Saved data entries
┌──

-- ==== Sys2Proof/Machine/Field.lean ====
section
/-! DEFINITION. Operations shared by the field channels (chapters 6 to 9): valves, the output rule, latches, nets, and the start, stop and reset of a cell. -/

namespace Sys2Proof.Machine

open Sys2Proof

/-! ## On/off valves (R178 to R182) -/

/-- A valve result completes. The highest current of an actuation that ends before HOLD includes the running period, whose samples no command brings: a free value, not below the highest known (log entry 146). -/
def Block.valveResult (b : Block) (ch close : Nat) : Block :=
  let d := (b.ch ch).drv
  let k := b.use (R.FC_CH_KINK_KINK ch)
  let (b, peak) := if close = 0xFFFE then (b.spend, max d.peakMax (signed 16 (b.freshW 0 16))) else (b, d.peakMax)
  let b := ((b.set (R.FC_CH_VALVE_RES_CLOSE ch) close).set (R.FC_CH_VALVE_RES_ACT_SEQ ch) d.actSeq).set (R.FC_CH_VALVE_RES_STALE ch) 0
  let b := ((b.setB (R.FC_CH_VALVE_RES_NO_BOOST ch) d.noBoost).setB (R.FC_CH_VALVE_RES_DEFERRED ch) d.deferred).setB (R.FC_CH_VALVE_RES_WAITED ch) d.waited
  let b := b.when (close == 0xFFFF && k != 0) fun b => (b.set (R.FC_CH_DRV_STATUS_NOKINK_EV ch) 1).inc (R.FC_CH_CNT_DRV_NOKINK ch)
  let start := (d.actStart.getD b.now)
  b.sample (chOrigin ch) 2
    (le 2 close ++ [d.actSeq % 256, b2n d.noBoost + 2 * b2n d.waited + 4 * b2n d.deferred] ++ le 2 (lowBits 16 (satS 16 peak)) ++ [0, 0])
    255 true (some (stampOf (b.sys.mtime - (b.now - start))))

/-- An actuation starts: in BOOST from the reservoir, or with the first period of PEAK without it. -/
def Block.valveStart (b : Block) (ch : Nat) (boost waited : Bool) : Block :=
  let b := b.modDrv ch fun d => { d with
    actStart := some b.now, peakMax := 0, noBoost := !boost, waited := waited, volts := [], kinkAt := none, waitEnd := none
    actSeq := (d.actSeq + 1) % 256, deferred := d.defer, defer := false, releasing := none, decaying := false, integ := 0, onTime := 0
    phaseEnd := if boost then some (b.now + b.use (R.FC_CH_VALVE_BOOST_MAX ch) * 50 * us)
                else some (b.now + b.use (R.FC_CH_VALVE_PEAK_MS ch) * ms) }
  let b := b.modCell (ch / 8) fun c => { c with queue := c.queue.filter (· != ch), boost := if boost then some ch else c.boost }
  let b := (b.set (R.FC_CH_DRV_STATUS_PHASE ch) (if boost then 1 else 2)).set (R.FC_CH_DRV_STATUS_QUEUED ch) 0
  let b := (b.set (R.FC_CH_VALVE_RES_STALE ch) 1).modCore ch fun k => { k with low := .off, clamped := false }
  if boost then b.switch ch true else b.beginPeriod ch 0

/-- Actuations in the order in which their commands were accepted, those of one instant in ascending unit order (R179). -/
def Block.queueIn (b : Block) (l : List Nat) (ch : Nat) : List Nat :=
  let later := fun (x : Nat) => (b.ch x).drv.askAt == b.now && decide (ch < x)
  l.filter (fun x => !later x) ++ [ch] ++ l.filter later

/-- An actuation is asked for: deferred under DUTY_CAP, else queued; it starts as soon as the commands of the same instant are accepted (R177, R179). -/
def Block.valveAsk (b : Block) (ch : Nat) : Block :=
  if b.flag (R.FC_CH_DRV_STATUS_DUTY_CAP ch) then b.modDrv ch fun d => { d with defer := true }
  else
    let b := b.modDrv ch fun d => { d with askAt := b.now, waitEnd := some (b.now + b.use (R.FC_CH_KINK_BOOST_WAIT ch) * 100 * us) }
    (b.modCell (ch / 8) fun c => { c with queue := b.queueIn c.queue ch }).set (R.FC_CH_DRV_STATUS_QUEUED ch) 1

/-- A queued valve starts now, or where nothing has kept it waiting at the instant of its command. -/
def Block.queueStart (b : Block) (ch : Nat) (boost atOnce : Bool) : Block :=
  if atOnce then b.atTime (b.ch ch).drv.askAt fun b => b.valveStart ch boost false else b.valveStart ch boost false

/-- The queue of a cell is served: its first valve starts BOOST where the reservoir is free and ready, and one whose BOOST_WAIT is 0 never waits (R179). -/
def Block.serveValves (b : Block) (c : Nat) (atOnce : Bool) : Block :=
  let b := match (b.cell c).boost, (b.cell c).queue with
    | none, ch :: _ => if b.flag (R.FC_CELL_STATUS_BOOST_READY c) then b.queueStart ch true atOnce else b
    | _, _ => b
  b.eachOf ((b.cell c).queue.filter fun ch => (b.ch ch).drv.waitEnd == some (b.ch ch).drv.askAt) fun ch b => b.queueStart ch false true

/-- A released valve lets its coil current decay: through the low-side switch, or with FAST against the active clamp (R180). -/
def Block.valveDecay (b : Block) (ch : Nat) : Block :=
  let fast := b.use (R.FC_CH_VALVE_FAST ch) = 1
  ((b.switch ch false).modCore ch fun k => { k with low := if fast then .off else .on, clamped := fast }).modDrv ch fun d => { d with decaying := true, releasing := none, integ := 0 }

└──

Give only the lines from the one holding "if atOnce then" through the one holding "atOnce else b", each restated exactly as it appears above.

Exercise answer —
  if atOnce then b.atTime (b.ch ch).drv.askAt fun b => b.valveStart ch boost false else b.valveStart ch boost false

/-- The queue of a cell is served: its first valve starts BOOST where the reservoir is free and ready, and one whose BOOST_WAIT is 0 never waits (R179). -/
def Block.serveValves (b : Block) (c : Nat) (atOnce : Bool) : Block :=
  let b := match (b.cell c).boost, (b.cell c).queue with
    | none, ch :: _ => if b.flag (R.FC_CELL_STATUS_BOOST_READY c) then b.queueStart ch true atOnce else b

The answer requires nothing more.